PROBLEM TO WORK ON - Would you copy the material below word for word, beginning with its first line and ending with the line that contains "(by assumption) (State.fetch_touches"?

——————————

-- ==== Sys2Proof/Laws/TouchesBuffers.lean ====
section
/-! SUPPORT. What the functions of Machine/Buffers.lean touch. -/
namespace Sys2Proof.Machine
set_option linter.all false

/-- The parts State.bufFetch touches. -/
def State.bufFetch_foot : List Part := State.fetch_foot

theorem State.bufFetch_touches {W : List Part} {σ τ : State} {n : Nat} {a : Nat} {len : Nat} (hW : ∀ p ∈ State.bufFetch_foot, p ∈ W)
    (hT : Touches W σ τ) : Touches W σ (State.bufFetch τ n a len).2 := by
  unfold State.bufFetch
  try dsimp only
  repeat' first
    | with_reducible apply Touches.iteSnd
    | with_reducible apply Touches.ite
    | with_reducible refine Touches.ofPair (by assumption) (State.fetch_touches (fun p hp => hW p (by unfold State.bufFetch_foot; repeat first | with_reducible exact hp | with_reducible exact List.mem_append_right _ hp | with_reducible apply List.mem_append_left)) ?_)
    | with_reducible refine State.fetch_touches (fun p hp => hW p (by unfold State.bufFetch_foot; repeat first | with_reducible exact hp | with_reducible exact List.mem_append_right _ hp | with_reducible apply List.mem_append_left)) ?_
    | split
    | with_reducible refine forN_touches ?_ (fun x k hx => ?_)
    | with_reducible refine foldl_touches ?_ (fun x a hx => ?_)
    | with_reducible refine foldlSnd_touches ?_ (fun x a hx => ?_)
    | with_reducible assumption

/-- The parts State.bufStore touches. -/
def State.bufStore_foot : List Part := State.store_foot

theorem State.bufStore_touches {W : List Part} {σ τ : State} {n : Nat} {a : Nat} {data : List Byte} (hW : ∀ p ∈ State.bufStore_foot, p ∈ W)
    (hT : Touches W σ τ) : Touches W σ (State.bufStore τ n a data) := by
  unfold State.bufStore
  try dsimp only
  repeat' first
    | with_reducible apply Touches.ite
    | with_reducible refine Touches.ofPair (by assumption) (State.store_touches (fun p hp => hW p (by unfold State.bufStore_foot; repeat first | with_reducible exact hp | with_reducible exact List.mem_append_right _ hp | with_reducible apply List.mem_append_left)) ?_)
    | with_reducible refine State.store_touches (fun p hp => hW p (by unfold State.bufStore_foot; repeat first | with_reducible exact hp | with_reducible exact List.mem_append_right _ hp | with_reducible apply List.mem_append_left)) ?_
    | split
    | with_reducible refine forN_touches ?_ (fun x k hx => ?_)
    | with_reducible refine foldl_touches ?_ (fun x a hx => ?_)
    | with_reducible refine foldlSnd_touches ?_ (fun x a hx => ?_)
    | with_reducible assumption

/-- The parts State.putEntry touches. -/
def State.putEntry_foot : List Part := State.bufStore_foot

theorem State.putEntry_touches {W : List Part} {σ τ : State} {n : Nat} {k : Nat} {i : Nat} {e : Nat} (hW : ∀ p ∈ State.putEntry_foot, p ∈ W)
    (hT : Touches W σ τ) : Touches W σ (State.putEntry τ n k i e) := by
  unfold State.putEntry
  try dsimp only
  repeat' first
    | with_reducible apply Touches.ite
    | with_reducible refine State.bufStore_touches (fun p hp => hW p (by unfold State.putEntry_foot; repeat first | with_reducible exact hp | with_reducible exact List.mem_append_right _ hp | with_reducible apply List.mem_append_left)) ?_
    | split
    | with_reducible refine forN_touches ?_ (fun x k hx => ?_)
    | with_reducible refine foldl_touches ?_ (fun x a hx => ?_)
    | with_reducible refine foldlSnd_touches ?_ (fun x a hx => ?_)
    | with_reducible assumption

/-- The parts State.openFill touches. -/
def State.openFill_foot : List Part := [.reg .iBK_BASE, .reg .iBK_INDEX, .reg .iBK_CUE, .reg .iBK_FRAME, .reg .iBUF_SEAL, .fld .ingestRefs] ++ State.setBank_foot ++ State.bufStore_foot

theorem State.openFill_touches {W : List Part} {σ τ : State} {n : Nat} {k : Nat} {frame : Nat} (hW : ∀ p ∈ State.openFill_foot, p ∈ W)
    (hT : Touches W σ τ) : Touches W σ (State.openFill τ n k frame) := by
  unfold State.openFill
  try dsimp only
  repeat' first
    | with_reducible apply Touches.ite
    | with_reducible refine State.setReg_touches (hW _ (by first | (simp [State.openFill_foot]; done) | (split <;> simp [State.openFill_foot] <;> done) | ((repeat' split) <;> simp [State.openFill_foot])))  ?_
    | with_reducible refine State.setBank_touches (fun p hp => hW p (by unfold State.openFill_foot; repeat first | with_reducible exact hp | with_reducible exact List.mem_append_right _ hp | with_reducible apply List.mem_append_left)) ?_
    | with_reducible refine State.bufStore_touches (fun p hp => hW p (by unfold State.openFill_foot; repeat first | with_reducible exact hp | with_reducible exact List.mem_append_right _ hp | with_reducible apply List.mem_append_left)) ?_
    | split
    | with_reducible refine forN_touches ?_ (fun x k hx => ?_)
    | with_reducible refine foldl_touches ?_ (fun x a hx => ?_)
    | with_reducible refine foldlSnd_touches ?_ (fun x a hx => ?_)
    | with_reducible assumption
    | with_reducible refine touches_mk (fun f => by cases f <;> first | exact .inr (by with_reducible rfl) | exact .inl (hW _ (by simp [State.openFill_foot]))) ?_

/-- The parts State.concealTile touches. -/
def State.concealTile_foot : List Part := State.putEntry_foot ++ State.bufFetch_foot ++ State.bufStore_foot

theorem State.concealTile_touches {W : List Part} {σ τ : State} {n : Nat} {k : Nat} {src : Option Nat} {held : Bool} {i : Nat} (hW : ∀ p ∈ State.concealTile_foot, p ∈ W)
    (hT : Touches W σ τ) : Touches W σ (State.concealTile τ n k src held i) := by
  unfold State.concealTile
  try dsimp only
  repeat' first
    | with_reducible apply Touches.ite
    | with_reducible refine State.putEntry_touches (fun p hp => hW p (by unfold State.concealTile_foot; repeat first | with_reducible exact hp | with_reducible exact List.mem_append_right _ hp | with_reducible apply List.mem_append_left)) ?_
    | with_reducible refine Touches.ofPair (by assumption) (State.bufFetch_touches (fun p hp => hW p (by unfold State.concealTile_foot; repeat first | with_reducible exact hp | with_reducible exact List.mem_append_right _ hp | with_reducible apply List.mem_append_left)) ?_)
    | with_reducible refine State.bufFetch_touches (fun p hp => hW p (by unfold State.concealTile_foot; repeat first | with_reducible exact hp | with_reducible exact List.mem_append_right _ hp | with_reducible apply List.mem_append_left)) ?_
    | with_reducible refine State.bufStore_touches (fun p hp => hW p (by unfold State.concealTile_foot; repeat first | with_reducible exact hp | with_reducible exact List.mem_append_right _ hp | with_reducible apply List.mem_append_left)) ?_
    | split
    | with_reducible refine forN_touches ?_ (fun x k hx => ?_)
    | with_reducible refine foldl_touches ?_ (fun x a hx => ?_)
    | with_reducible refine foldlSnd_touches ?_ (fun x a hx => ?_)
    | with_reducible assumption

——————————

PROBLEM SOLUTION -
-- ==== Sys2Proof/Laws/TouchesBuffers.lean ====
section
/-! SUPPORT. What the functions of Machine/Buffers.lean touch. -/
namespace Sys2Proof.Machine
set_option linter.all false

/-- The parts State.bufFetch touches. -/
def State.bufFetch_foot : List Part := State.fetch_foot

theorem State.bufFetch_touches {W : List Part} {σ τ : State} {n : Nat} {a : Nat} {len : Nat} (hW : ∀ p ∈ State.bufFetch_foot, p ∈ W)
    (hT : Touches W σ τ) : Touches W σ (State.bufFetch τ n a len).2 := by
  unfold State.bufFetch
  try dsimp only
  repeat' first
    | with_reducible apply Touches.iteSnd
    | with_reducible apply Touches.ite
    | with_reducible refine Touches.ofPair (by assumption) (State.fetch_touches (fun p hp => hW p (by unfold State.bufFetch_foot; repeat first | with_reducible exact hp | with_reducible exact List.mem_append_right _ hp | with_reducible apply List.mem_append_left)) ?_)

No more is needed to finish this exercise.